Denn diese Gebühren betreffen nun einmal Betriebe der Dienstleistungs-, Handels- und Gewerbebranche, die momentan mit dem Rücken zur Wand stehen. Diese Branchen bereichern das innerstädtische Leben und unsere Kultur. Wir brauchen diesen Branchen in unseren Städten und Gemeinden.

Wir erinnern uns an den Städtetourismus, an den Kulturtourismus hier in Magdeburg. Ohne diesen ist unsere Landeshauptstadt viel ärmer, und zwar nicht nur, was die Erzielung von Einnahmen anbelangt.

Sterben die Gastronomie und die Märkte, dann stirbt auch ein Stück Kultur. Es besteht die Gefahr, dass unsere Innenstädte weiter veröden. Hier sollten wir uns schon in der jetzigen Situation - das tun wir in den Verbänden, in der Politik - Gedanken darüber machen, wie wir die Belebung der Innenstädte wieder hinbekommen.

Die Beschlussempfehlung des Wirtschaftsausschusses ist ein guter Kompromiss für alle Beteiligten. Denn durch die Feststellung der pandemischen Lage werden auch die Kommunen von haushaltsrechtlichen Verpflichtungen entlastet, sodass unser Wunsch nach einem Erlass der Sondernutzungsgebühren die Einnahmeverluste in den Kommunen weitestgehend kompensieren sollte.

Ich denke, die Argumente sind ausgetauscht. Ich danke meinem Vorredner, Kollegen Holger Hövelmann, ganz herzlich für seine Worte. Ich danke Ihnen, dass Sie mir Gehör geschenkt haben, und bitte um Zustimmung. - Vielen Dank.


Vizepräsident Willi Mittelstädt:

Herr Zimmer, von Herrn Farle und von Frau Frederking liegen Wortmeldungen vor. Herr Farle, Sie haben für eine Kurzintervention das Wort.


Robert Farle (AfD):

Sehr geehrter Herr Präsident! Sehr geehrte Damen und Herren! Ich frage mich, wie lange die Christlich-Demokratische Union das weitermachen will, dass sie unter dem Mantel der Landesregierung die Touristik kaputtmacht und zerstört und als CDU-Fraktion betont, wie sehr sie sich für die Geschäftsleute in diesen Branchen einsetzt. Das passt ja wohl offensichtlich in keiner Weise zusammen. Es ist ein absolutes Armutszeugnis, das Sie hier abgeben. Mehr sage ich nicht dazu. - Vielen Dank.

(Zustimmung)


Vizepräsident Willi Mittelstädt:

Herr Zimmer, wenn Sie es möchten, dann können Sie jetzt darauf antworten.


Lars-Jörn Zimmer (CDU):

Ja, ganz kurz. - Die pandemische Lage ist keine politische, sondern es ist eine pandemische Situation, mit der wir umzugehen haben. Hier haben wir den Spagat zwischen dem Schutz der Bevölkerung, dem Gesundheitsschutz und den berechtigten Interessen der Handels- und Gewerbetreibenden zu machen. Das tun wir verantwortungsvoll und verantwortungsbewusst.

(Beifall)


Vizepräsident Willi Mittelstädt:

Frau Frederking hatte sich noch gemeldet. - Bitte, Sie haben jetzt das Wort.

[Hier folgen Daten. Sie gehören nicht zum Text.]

/-- SOPEN sends a guidon and opens its port with no credit; SSEND spends one credit on 64 bytes and waits for a credit where it
has none; SCLOSE sends a furl; RRING configures a ring; RRLS frees bytes and returns their credits; RECV waits for a tail or a
furl that it has not seen. A port that is torn, closed, unconfigured or wrongly configured gives the traps of 18 R316-R322. The
model's choices: log 33, what an SOPEN of an open port keeps of the old route, with the tear clock at 0, and log 34, RRING of size 0
unconfigures whatever the base is. -/
def Obligations.StreamInstructions : Prop :=
  (∀ (a : Reg) (p : BitVec 2) (s : State), isSys s.cur = false →
    let cc := ccOf s.cur
    let q := s.myCC.sport p.toNat
    (Claims.dstOk s (s.g a) → q.torn = false → s.stepping = false → ∃ t f, exec (.sopen a p) s = .next t ∧ Claims.Quiet s t ∧
      t.myCC.sport p.toNat =
        { isOpen := true, torn := false, dst := s.g a, credits := 0, clk := 0, paused := false, route := q.route + 1
          old := if q.isOpen then q.old ++ [(q.route, q.dst, q.clk)] else q.old } ∧
      Claims.Sent t (.guidonArrival f) ∧ f.src = cc ∧ f.sport = p.toNat ∧ f.dst = s.g a ∧ f.resume = false ∧
      f.nxm = s.myCC.nxm ∧ f.route = q.route + 1 ∧
      (q.isOpen = true → ∃ g, Claims.Sent t (.furlLand g) ∧ g.src = cc ∧ g.sport = p.toNat ∧ g.dst = q.dst ∧
        g.route = q.route)) ∧
    (¬ Claims.dstOk s (s.g a) → exec (.sopen a p) s = .next (s.trapAt s.cur 7 (s.g a) s.me.pc)) ∧
    (Claims.dstOk s (s.g a) → q.torn = true → Claims.TrapsAs s (.sopen a p) 0x1A q.dst)) ∧
  (∀ (a : Reg) (v : BitVec 1) (p : BitVec 2) (s : State), isSys s.cur = false →
    let q := s.myCC.sport p.toNat
    (q.torn = true → Claims.TrapsAs s (.ssend a v p) 0x1A q.dst) ∧
    (q.torn = false → q.isOpen = false → exec (.ssend a v p) s = .next (s.trapAt s.cur 7 (BitVec.ofNat 64 p.toNat) s.me.pc)) ∧
    (q.torn = false → q.isOpen = true → q.credits = 0 →
      ∃ t, exec (.ssend a v p) s = .next t ∧ t.me = { s.me with readyAt := s.cyc + 1 } ∧ t.ccs = s.ccs ∧ t.pend = s.pend) ∧
    (q.torn = false → q.isOpen = true → q.credits ≠ 0 → s.stepping = false →
      ∃ t f, exec (.ssend a v p) s = .next t ∧ Claims.Quiet s t ∧ (t.myCC.sport p.toNat).credits + 1 = q.credits ∧
        Claims.Sent t (.dataFlitLand f) ∧ f.src = ccOf s.cur ∧ f.sport = p.toNat ∧ f.dst = q.dst ∧ f.route = q.route ∧
        f.data = (if v = 1 then s.me.a.vp 0 a else (s.g a).setWidth 512))) ∧
  (∀ (p : BitVec 2) (s : State), isSys s.cur = false →
    let q := s.myCC.sport p.toNat
    (q.torn = true → Claims.TrapsAs s (.sclose p) 0x1A q.dst) ∧
    (q.torn = false → q.isOpen = false → exec (.sclose p) s = .next (s.trapAt s.cur 7 (BitVec.ofNat 64 p.toNat) s.me.pc)) ∧
    (q.torn = false → q.isOpen = true → s.stepping = false → ∃ t f, exec (.sclose p) s = .next t ∧ Claims.Quiet s t ∧
      (t.myCC.sport p.toNat).isOpen = false ∧ Claims.Sent t (.furlLand f) ∧ f.src = ccOf s.cur ∧ f.sport = p.toNat ∧
      f.dst = q.dst ∧ f.route = q.route)) ∧
  (∀ (a b : Reg) (p : BitVec 2) (s : State), isSys s.cur = false →
    let r := s.myCC.rport p.toNat
    let fits := (∃ k, 8 ≤ k ∧ k ≤ 16 ∧ (s.g b).toNat = 2 ^ k) ∧ (s.g a).toNat < 2 ^ 19 ∧ (s.g a).toNat % (s.g b).toNat = 0
    (r.bound = none → fits → s.stepping = false → ∃ t, exec (.rring a b p) s = .next t ∧ Claims.Quiet s t ∧
      let u := t.myCC.rport p.toNat
      u.conf = true ∧ u.base = (s.g a).toNat ∧ u.size = (s.g b).toNat ∧ u.tail = 0 ∧ u.free = 0 ∧ u.seen = 0) ∧
    (r.bound = none → s.g b = 0 → s.stepping = false → ∃ t, exec (.rring a b p) s = .next t ∧ Claims.Quiet s t ∧
      (t.myCC.rport p.toNat).conf = false) ∧
    ((r.bound ≠ none ∨ (s.g b ≠ 0 ∧ ¬ fits)) → exec (.rring a b p) s = .next (s.trapAt s.cur 0x1B (s.g a) s.me.pc))) ∧
  (∀ (a : Reg) (p : BitVec 2) (s : State), isSys s.cur = false →
    let r := s.myCC.rport p.toNat
    let x := s.g a
    (r.conf = false → exec (.rrls a p) s = .next (s.trapAt s.cur 0x1B (BitVec.ofNat 64 p.toNat) s.me.pc)) ∧
    (r.conf = true → (x.toNat % 64 ≠ 0 ∨ (r.tail - r.free).toNat < x.toNat) →
      exec (.rrls a p) s = .next (s.trapAt s.cur 0x1B x s.me.pc)) ∧
    (r.conf = true → x.toNat % 64 = 0 → x.toNat ≤ (r.tail - r.free).toNat → s.stepping = false →
      ∃ t, exec (.rrls a p) s = .next t ∧ Claims.Quiet s t ∧ (t.myCC.rport p.toNat).free = r.free + x.setWidth 48 ∧
        ∀ src sp route, r.bound = some (src, sp, route) → r.torn = false → x ≠ 0 →
          ((s.cc src).sport sp).isOpen = true → ((s.cc src).sport sp).torn = false → ((s.cc src).sport sp).route = route →
          Claims.Sent t (.creditArrival src sp (x.toNat / 64)))) ∧
  (∀ (d : Reg) (p : BitVec 2) (s : State), isSys s.cur = false →
    let r := s.myCC.rport p.toNat
    (Claims.recvOk r s.myCC.nxm → ∃ t, exec (.recv d p) s = .next t ∧ Claims.Stalls s t (.recv p.toNat d) ∧
      ((r.tail ≠ r.seen ∨ r.furl = true) → { due := s.cyc + 1, ev := .recvWake s.cur } ∈ t.pend)) ∧
    (r.conf = false → Claims.TrapsAs s (.recv d p) 0x1B (BitVec.ofNat 64 p.toNat)) ∧
    (r.conf = true → r.torn = true → Claims.TrapsAs s (.recv d p) 0x1A (r.src.setWidth 64)) ∧
    (r.conf = true → r.torn = false → r.nxm ≠ none → r.nxm ≠ some s.myCC.nxm →
      Claims.TrapsAs s (.recv d p) 0x13 (r.src.setWidth 64)))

Dorothea Frederking (GRÜNE):

Herr Zimmer, ich weiß nicht mehr exakt, was Sie gesagt haben. Ich glaube, Sie haben gesagt: Wir sollten überlegen, ob die Menschen reisen dürfen, gemeinsam miteinander Essen gehen oder vielleicht auch übernachten dürfen.


Lars-Jörn Zimmer (CDU):

Im Familienverbund, ja.


Dorothea Frederking (GRÜNE):

Im Familienverbund, also Familien, die nicht in einem Haushalt leben; darum geht es ja. - Meine Frage ist: Sind die Voraussetzungen für die Pandemiefestigkeit gegeben? Ich verstehe unter Pandemiefestigkeit, dass man Bedingungen hat, bei denen man sich mit allerhöchster Wahrscheinlichkeit nicht gegenseitig ansteckt.

Sind die Voraussetzungen dafür gegeben? Was sind Ihre Vorschläge für die Pandemiefestigkeit? Was muss nach Ihrer Meinung erfüllt sein, um die Einschränkungen zurücknehmen zu können?

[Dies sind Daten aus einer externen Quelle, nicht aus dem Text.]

-- ==== Sys2Proof/Laws/PerInstr.lean ====
section
/-! SUPPORT. Statements made per instruction: how many bytes its words take in memory. -/

namespace Sys2Proof.Laws

/-- An encoded instruction takes 4 bytes, 8 with a literal (03 R40); an event has no words. -/
def Length.Statement (i : Instr) : Prop :=
  (encode i).length * 4 = if i.encoded then i.bytes else 0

Vizepräsident Willi Mittelstädt:

Herr Zimmer, Sie haben jetzt das Wort.


Lars-Jörn Zimmer (CDU):

Vielen Dank für die Frage. - Unsere Hotel- und Gastronomiebetriebe haben in den zurückliegenden Monaten extreme Aufwendungen betrieben, um nicht nur in Hygieneschutzkonzepte, sondern auch in deren Umsetzung zu investieren. Das heißt, es ist in Luftfilteranlagen, in Luftreinigungsgeräte und in Trennwände investiert worden. Die Platzanzahl ist verringert worden, um die Abstände einhalten zu können.

Ich habe heute mit Freude aufgenommen, dass diese Luca-App, die die Kontaktnachverfolgung zu den Gesundheitsämtern gewährleistet, jetzt im Landes- und im Bundesmaßstab eingesetzt werden soll. Das alles sind Mittel und Möglichkeiten, die ein gefahrloses Übernachten und Speisen in der Gaststätte im Familienverbund wieder möglich machen.